Bir sürü para tefecilerin elinde dolaşıyor. Halkı perişan ediyor bu tefeciler. Yatırımcılar sıkıştıklarında ihtiyaç duydukları parayı devletten kredi olarak alamadıklarında tefecilerin eline düşüyorlar ve bitiyorlar. En büyük kötülük tefeciliktir ve bana göre Batman’ın en acil sorunu da tefeciliktir. Devletin çok acilen bu işe bir el atması lazım. O paralar en azından bankalarda kalsa, kredi olarak halka dağıtırsa hiç değilse o kişi batmaz. En azından bankanın kredileri halkı batırmıyor. Tefeciler halkı batırıyor. Özellikle devlet eğer gerçekten sanayici olan yatırımcıya ucuz bir kredi kullandırabilse iyi olur. İşte o zaman Batman belki sanayi şehri olabilir. Batman’ın en önemli sorunu bana göre tefecilik ve ciddi tedbirlerin alınması gerektiğini düşünüyorum. Yoksa daha çok ocaklar sönecek.

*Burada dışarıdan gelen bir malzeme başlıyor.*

-- ==== Sys2Proof/Certificates/Slice0/Obligations.lean ====
section
/-! DEFINITION. The statements for the provers, one def Obligations.<Name> : Prop each, made from the numbered rules of the
spec. OBLIGATIONS.json gives each its id, its tier and the rules it cites. -/
open Sys2Proof Sys2Proof.Machine

/-! ## Decoding -/

/-- A few words of the spec's own examples decode to what they stand for (R175, R179, R187, R239, R245, R309, R348). -/
def Obligations.DecodeExamples : Prop :=
  decodeWord 0x00000000 none = .ok (.nop ⟨0, 0, 0, 0, none⟩) ∧
  decodeWord 0x38221430 none = .ok (.icmp ⟨1, 1, 5, 6, 0, none⟩) ∧
  decodeWord 0x3F0A1005 (some 1) = .ok (.shfl ⟨5, 4, 0, 1, some 1⟩) ∧
  decodeWord 0xA83C5000 none = .ok (.ddx ⟨30, 20, 0, 0, none⟩) ∧
  decodeWord 0xA93C5000 none = .ok (.ddy ⟨30, 20, 0, 0, none⟩) ∧
  decodeWord 0x7B000000 none = .ok (.join ⟨0, 0, 0, 0, none⟩) ∧
  decodeStream 0x00000000 = .ok (.mnop 0) ∧ decodeStream 0x38000000 = .ok (.mend 0)

/-- Decoding an encoded well-formed instruction gives it back, whatever bytes follow: a wave instruction from its bytes, a stream
word from its word. -/
def Obligations.DecodeEncode : Prop :=
  ∀ i : Instr, i.wellFormed = true →
    (i.isStream = false → encode i ≠ [] → ∀ rest, decode (encodeBytes i ++ rest) = .ok (i, rest)) ∧
    (i.isStream = true → ∃ w, encode i = [w] ∧ decodeStream w = .ok i)

/-- Encoding what a wave word and its literal decode to gives the words back, where the literal is there exactly where the word says so
(R187): decoding drops no bit of a word. -/
def Obligations.EncodeDecode : Prop :=
  ∀ (w : Word) (lit : Option Word) (i : Instr), decodeWord w lit = .ok i → lit.isSome = hasLiteral w →
    encode i = match lit with
      | some x => [w, x]
      | none => [w]

/-! ## The step -/

/-- A step runs the decoded instruction. A wave's turn (R479): where nothing holds the wave, the word at its position is fetched and
decodes, and the step is that instruction's exec, then the count of the issue. A sequencer's turn (R308) runs the stream word decoded at
SPC. A scheduled event runs its exec, and a scheduled code or stream word does nothing outside a turn.
Where it goes beyond the rules it states the model's choice: log 1. -/
def Obligations.StepRunsDecoded : Prop :=
  (
    (∀ (s : State) (w : Nat) (defer : Bool) (rest : List Choice) (v u : State) (i : Instr),
      s.agenda = .issue w defer :: rest → ranked { s with agenda := rest } w [] = some v → waveSpent v w = false →
      turnWave (State.modWave (spendWave v w) w (fun x => { x with yielded := false })) w defer = .run u i →
      step s = if unitSpent u w i then .next v else andThen (exec i (spendUnit u w i)) (fun t => countIssue u t w i)) ∧
    (∀ (s : State) (w : Nat) (defer : Bool) (rest : List Choice), s.agenda = .issue w defer :: rest →
      (ranked { s with agenda := rest } w [] = none → step s = .next { s with agenda := rest }) ∧
      (∀ v, ranked { s with agenda := rest } w [] = some v → waveSpent v w = true → step s = .next v)) ∧
    (∀ (s : State) (w : Nat) (wv : Wave), Tbl.get s.waves w = some wv → (∀ e ∈ s.waves, e.1 = w ∨ e.2.core ≠ wv.core) →
      ranked s w [] = some s) ∧
    (∀ (s : State) (w : Nat) (wv : Wave) (c : Clause) (s1 s2 : State) (x : Word) (lit : Option Word) (i : Instr),
      Tbl.get s.waves w = some wv → canIssue s wv = true → wv.trap = none → wv.late = [] → wv.wait = none → lookaheadHolds wv = false →
      queueHeld s wv = false → wv.pos.clause = some c → wv.reread = false → (wv.kind = .prologue → wv.issued < 65536) →
      fetchWaits { s with defer := false } wv.cacheCore wv.vale wv.vd wv.pos.pc = false →
      fetchWord { s with defer := false } wv.cacheCore wv.vale wv.vd wv.pos.pc = (s1, .ok x) →
      x.extractLsb' 28 4 ≠ 0xF → opAssigned (opcodeOf x) = true → opClass (opcodeOf x) = c.cls → wv.part ≠ 0 →
      (hasLiteral x = true → literalBeyond c wv.pos = false ∧ fetchWaits s1 wv.cacheCore wv.vale wv.vd (wv.pos.pc + 4) = false) →
      fetchLit s1 wv x = (s2, .ok lit) → decodeWord x lit = .ok i →
      turnWave s w false = .run { s2 with cur := .wave w } i)
  ) ∧ (
    ∀ (s : State) (blk : Nat) (b : Block) (c : SeqCtx) (rest : List Choice) (s1 : State) (x : Word) (i : Instr),
      let t := spendSeq { s with agenda := rest } blk
      s.agenda = .sequence blk :: rest → seqSpent s blk = false → Tbl.get s.blocks blk = some b → b.seqCtx = some c → canSequence t b c = true →
      fetchWaits t b.core b.vale b.vd c.spc = false → fetchWord t b.core b.vale b.vd c.spc = (s1, .ok x) → decodeStream x = .ok i →
      step s = andThen (exec i { s1 with cur := .seq blk }) (fun t => countSeq { s1 with cur := .seq blk } t blk)
  ) ∧ (
    ∀ (s : State) (i : Instr) (rest : List Choice), s.agenda = .event i :: rest →
      (encode i = [] → step s = exec i { s with agenda := rest }) ∧ (encode i ≠ [] → step s = .next { s with agenda := rest })
  )

/-- Every step keeps memory in its canonical form, whatever it runs.
Where it goes beyond the rules it states the model's choice: log 30. -/
def Obligations.StepKeepsMemoryForm : Prop := ∀ s t : State, s.Inv → step s = .next t → t.Inv

/-- The state after reset has the invariant: its memory is in canonical form.
Where it goes beyond the rules it states the model's choice: log 30. -/
def Obligations.ResetHasMemoryForm : Prop := State.reset.Inv

/-- No step faults: a turn or an event always answers a next state.
Where it goes beyond the rules it states the model's choice: log 1. -/
def Obligations.StepNeverFaults : Prop := ∀ s : State, completes (step s)

/-! ## Registers -/

/-- Writing a register field in some lanes, and reading any field afterwards (R174, R212, R213): a vector destination holds the value
in those lanes, a scalar destination the value of the first lane, and every other register word reads as before.
Writing a predicate in some lanes, and reading any predicate afterwards (R214): those lanes hold the value, every other lane and
predicate reads as before, and no register changes. -/
def Obligations.RegisterWrite : Prop :=
  (
    ∀ (w : Wave) (d : RegField) (ls : List Nat) (g : Nat → Word), (∀ l ∈ ls, l < 16) →
      (isScalar d = false → ∀ l < 16, (w.wr d ls g).rd d l = if l ∈ ls then g l else w.rd d l) ∧
      (isScalar d = true → ∀ l, (w.wr d ls g).rd d l = match ls with
        | [] => w.rd d l
        | k :: _ => g k) ∧
      (∀ f l, l < 16 → f ≠ d → (w.wr d ls g).rd f l = w.rd f l) ∧
      (w.wr d ls g).p = w.p ∧ sameControl w (w.wr d ls g) ∧ (w.wr d ls g).pos = w.pos ∧ (w.wr d ls g).replay = w.replay
  ) ∧ (
    ∀ (w : Wave) (p : Nat) (ls : List Nat) (g : Nat → Bool), (∀ l ∈ ls, l < 16) →
      (∀ l < 16, (w.wrPred p ls g).predBit p l = if l ∈ ls then g l else w.predBit p l) ∧
      (∀ q l, q ≠ p → (w.wrPred p ls g).predBit q l = w.predBit q l) ∧
      (∀ f l, (w.wrPred p ls g).rd f l = w.rd f l) ∧ sameControl w (w.wrPred p ls g) ∧ (w.wrPred p ls g).pos = w.pos
  )

/-- The frame of every register and predicate write at an instruction (State.done, regStep, pairStep, predStep): every byte of
memory, every other wave, every special register and the rest of the state is unchanged, and of the wave only what is written, its
position and its replay. -/
def Obligations.DoneFrame : Prop :=
  ∀ (s : State) (w : Nat) (x : Wave) (i : Instr),
    sameMem s (s.done w x i) ∧ Tbl.get (s.done w x i).waves w = some (x.advance (instrBytes i)) ∧
    (∀ v, v ≠ w → Tbl.get (s.done w x i).waves v = Tbl.get s.waves v) ∧ { s.done w x i with waves := s.waves } = s ∧
    (∀ f l, (x.advance (instrBytes i)).rd f l = x.rd f l) ∧ (∀ p l, (x.advance (instrBytes i)).predBit p l = x.predBit p l) ∧
    sameControl x (x.advance (instrBytes i)) ∧
    (x.replay = none → (x.advance (instrBytes i)).pos = x.pos.after (instrBytes i))

/-! ## Integer arithmetic -/

/-- IADD, ISUB, IADD64 and ISUB64 in all forms (R73, R216, R217).
IMUL, IMULH, IMAD, IMULW, IMADW and LEA (R218, R219, R220).
IMIN, IMAX, IABS, IDIV and IREM with the corner results of R73 (R221, R222).
Their opcodes and the modifiers that are defined. -/
def Obligations.IntArithmetic : Prop :=
  (
    let s32 (x : Int) : Word := BitVec.ofInt 32 (max (-2 ^ 31) (min x (2 ^ 31 - 1)))
    let u32 (x : Int) : Word := BitVec.ofInt 32 (max 0 (min x (2 ^ 32 - 1)))
    let s64 (x : Int) : DWord := BitVec.ofInt 64 (max (-2 ^ 63) (min x (2 ^ 63 - 1)))
    let u64 (x : Int) : DWord := BitVec.ofInt 64 (max 0 (min x (2 ^ 64 - 1)))
    ∀ o : VaFields,
      (o.m = 0 → regStep (.iadd o) o.d (fun _ w l => w.rd o.a l + srcB o w l) ∧ regStep (.isub o) o.d (fun _ w l => w.rd o.a l - srcB o w l) ∧
        pairStep (.iadd64 o) o.d (fun _ w l => w.rd64 o.a l + srcB64 o w l) ∧ pairStep (.isub64 o) o.d (fun _ w l => w.rd64 o.a l - srcB64 o w l)) ∧
      (o.m = 1 → regStep (.iadd o) o.d (fun _ w l => s32 ((w.rd o.a l).toInt + (srcB o w l).toInt)) ∧
        regStep (.isub o) o.d (fun _ w l => s32 ((w.rd o.a l).toInt - (srcB o w l).toInt)) ∧
        pairStep (.iadd64 o) o.d (fun _ w l => s64 ((w.rd64 o.a l).toInt + (srcB64 o w l).toInt)) ∧
        pairStep (.isub64 o) o.d (fun _ w l => s64 ((w.rd64 o.a l).toInt - (srcB64 o w l).toInt))) ∧
      (o.m = 2 → regStep (.iadd o) o.d (fun _ w l => u32 ((w.rd o.a l).toNat + (srcB o w l).toNat)) ∧
        regStep (.isub o) o.d (fun _ w l => u32 ((w.rd o.a l).toNat - (srcB o w l).toNat : Int)) ∧
        pairStep (.iadd64 o) o.d (fun _ w l => u64 ((w.rd64 o.a l).toNat + (srcB64 o w l).toNat)) ∧
        pairStep (.isub64 o) o.d (fun _ w l => u64 ((w.rd64 o.a l).toNat - (srcB64 o w l).toNat : Int)))
  ) ∧ (
    let wide (m : BitVec 2) (x : Word) : DWord := if m = 0 then x.signExtend 64 else x.setWidth 64
    ∀ o : VaFields,
      regStep (.imul o) o.d (fun _ w l => w.rd o.a l * srcB o w l) ∧
      regStep (.imulh o) o.d (fun _ w l => (wide o.m (w.rd o.a l) * wide o.m (srcB o w l)).extractLsb' 32 32) ∧
      regStep (.imad o) o.d (fun _ w l => w.rd o.a l * srcB o w l + w.rd o.d l) ∧
      pairStep (.imulw o) o.d (fun _ w l => wide o.m (w.rd o.a l) * wide o.m (srcB o w l)) ∧
      pairStep (.imadw o) o.d (fun _ w l => wide o.m (w.rd o.a l) * wide o.m (srcB o w l) + w.rd64 o.d l) ∧
      pairStep (.lea o) o.d (fun _ w l => w.rd64 o.a l + ((srcB o w l).signExtend 64 <<< (if o.m = 0 then 0 else o.m.toNat + 1)))
  ) ∧ (
    let le (m : BitVec 2) (x y : Word) : Bool := if m = 0 then x.sle y else x.ule y
    ∀ o : VaFields,
      regStep (.imin o) o.d (fun _ w l => if le o.m (w.rd o.a l) (srcB o w l) then w.rd o.a l else srcB o w l) ∧
      regStep (.imax o) o.d (fun _ w l => if le o.m (srcB o w l) (w.rd o.a l) then w.rd o.a l else srcB o w l) ∧
      regStep (.iabs o) o.d (fun _ w l =>
        if o.m = 1 ∧ w.rd o.a l = 0x80000000 then 0x7FFFFFFF else if (w.rd o.a l).msb then - w.rd o.a l else w.rd o.a l) ∧
      regStep (.idiv o) o.d (fun _ w l =>
        if srcB o w l = 0 then 0xFFFFFFFF else if o.m = 0 then (w.rd o.a l).sdiv (srcB o w l) else w.rd o.a l / srcB o w l) ∧
      regStep (.irem o) o.d (fun _ w l =>
        if srcB o w l = 0 then w.rd o.a l else if o.m = 0 then (w.rd o.a l).srem (srcB o w l) else w.rd o.a l % srcB o w l)
  ) ∧ (
    let enc (i : Instr) (op : Nat) (ok : Bool) : Prop := opcodeOf ((encode i).headD 0) = op ∧ (ok = false → i.wellFormed = false)
    ∀ o : VaFields,
      let m := o.m.toNat
      enc (.iadd o) 0x02 (decide (m < 3)) ∧ enc (.isub o) 0x03 (decide (m < 3)) ∧ enc (.imul o) 0x04 (decide (m = 0)) ∧
      enc (.imulh o) 0x05 (decide (m < 2)) ∧ enc (.imad o) 0x06 (decide (m = 0)) ∧ enc (.imulw o) 0x07 (decide (m < 2)) ∧
      enc (.imadw o) 0x08 (decide (m < 2)) ∧ enc (.iadd64 o) 0x09 (decide (m < 3)) ∧ enc (.isub64 o) 0x0A (decide (m < 3)) ∧
      enc (.lea o) 0x0B true ∧ enc (.imin o) 0x0C (decide (m < 2)) ∧ enc (.imax o) 0x0D (decide (m < 2)) ∧ enc (.iabs o) 0x0E (decide (m < 2)) ∧
      enc (.idiv o) 0x0F (decide (m < 2)) ∧ enc (.irem o) 0x10 (decide (m < 2))
  )

/-- AND, OR, XOR, ANDN and LOP3, the last by its truth table bit by bit (R223, R224). -/
def Obligations.Logic : Prop :=
  (∀ o : VaFields,
    regStep (.and o) o.d (fun _ w l => w.rd o.a l &&& srcB o w l) ∧ regStep (.or o) o.d (fun _ w l => w.rd o.a l ||| srcB o w l) ∧
    regStep (.xor o) o.d (fun _ w l => w.rd o.a l ^^^ srcB o w l) ∧ regStep (.andn o) o.d (fun _ w l => w.rd o.a l &&& ~~~srcB o w l) ∧
    regStep (.lop3 o) o.d (fun _ w l => lop3W o.ximm (w.rd o.a l) (w.rd o.b l) (w.rd o.xc l))) ∧
  (let enc (i : Instr) (op : Nat) (ok : Bool) : Prop := opcodeOf ((encode i).headD 0) = op ∧ (ok = false → i.wellFormed = false)
   ∀ o : VaFields,
    enc (.and o) 0x11 (decide (o.m = 0)) ∧ enc (.or o) 0x12 (decide (o.m = 0)) ∧ enc (.xor o) 0x13 (decide (o.m = 0)) ∧
    enc (.andn o) 0x14 (decide (o.m = 0)) ∧ enc (.lop3 o) 0x15 (decide (o.m = 0 ∧ o.lit.isSome = true ∧ o.xp = 0 ∧ o.xpn = false))) ∧
  ∀ (t : BitVec 8) (a b c : Word) (k : Nat), k < 32 →
    (lop3W t a b c).getLsbD k = t.getLsbD (4 * (a.getLsbD k).toNat + 2 * (b.getLsbD k).toNat + (c.getLsbD k).toNat)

-Sermayeyi bölgeye çekmek için neler yapmak gerekiyor?

Hepimizin tek beklentisi var, bu barış süreci. Bu sürecin iyi sonuçlanması lazım ki, yatırımcı gelsin. Bir yatırımcı niyetlense de durum kötüleşince duruyor. Huzur olursa bir yerde sermaye gelir. Huzur yoksa sermaye de gelmez.

-Zor biri misiniz?

Her şey bu andır. Yarın gittiğin zaman ne götüreceksin; bir kefen. Eğer bu dünya hayatı çalışıp üretiyorsan, başkalarına da faydalı olabiliyorsan güzeldir. İşkolik olduğumu söyleyebilirim. Sabah çok erken saatlerde gelirim. Her işimin başında dururum. Çalışmakla dünya güzelliğine güzellik katarsınız. Biz neye el atmışsak pişman olmadık. Çok şükür başardık. Personellerimizi daha çok bölge insanından seçiyoruz. Yurtdışındaki işyerlerimizde de aynı şekilde…

-Nasıroğlu Vakfı kaç senedir devam ediyor?

Biz zekâtlarımızı vakıfta değerlendiriyoruz. Önceleri yazıhanede yoksullara dağıtıyorduk. Olmuyordu. Bazıları birkaç kez alıyordu. Bazılarını kırıyorduk. İşin ehli olmayanlar gelip para alıyordu. Sıkıntı veriyordu. Bazen mahallere gidip gıda dağıtırdık. O da olmadı. Dedik ne yapalım. İyisi mi bu üniversite talebelerine burs verelim diye düşündük ve 100 kişiyle başladık. Zamanla bunu artırıp 1500’e çıkardı. Yaklaşık 13 yıldır Nasıroğlu vakfı öğrencilere burs vermeye devam ediyor. Av. Sabih Ataç’la devamlı istişarelerde bulunuyoruz. Güzel fikirler veriyor. Batman da gıda bankası var ve buradan 600 hane faydalanıyor. Herkesin bir kartı var. Kartıyla oradan ihtiyacını alıp eve gidiyor. Yardımı kimin ettiğini de bilmiyor. Böylesi daha iyi. Yardımlar da amacına ulaşmış oluyor. İleride imkânlar olursa onların ailesinden bir iki kişiyi de çalıştırabiliriz. Gıda bankası daha mantıklı geliyor bana.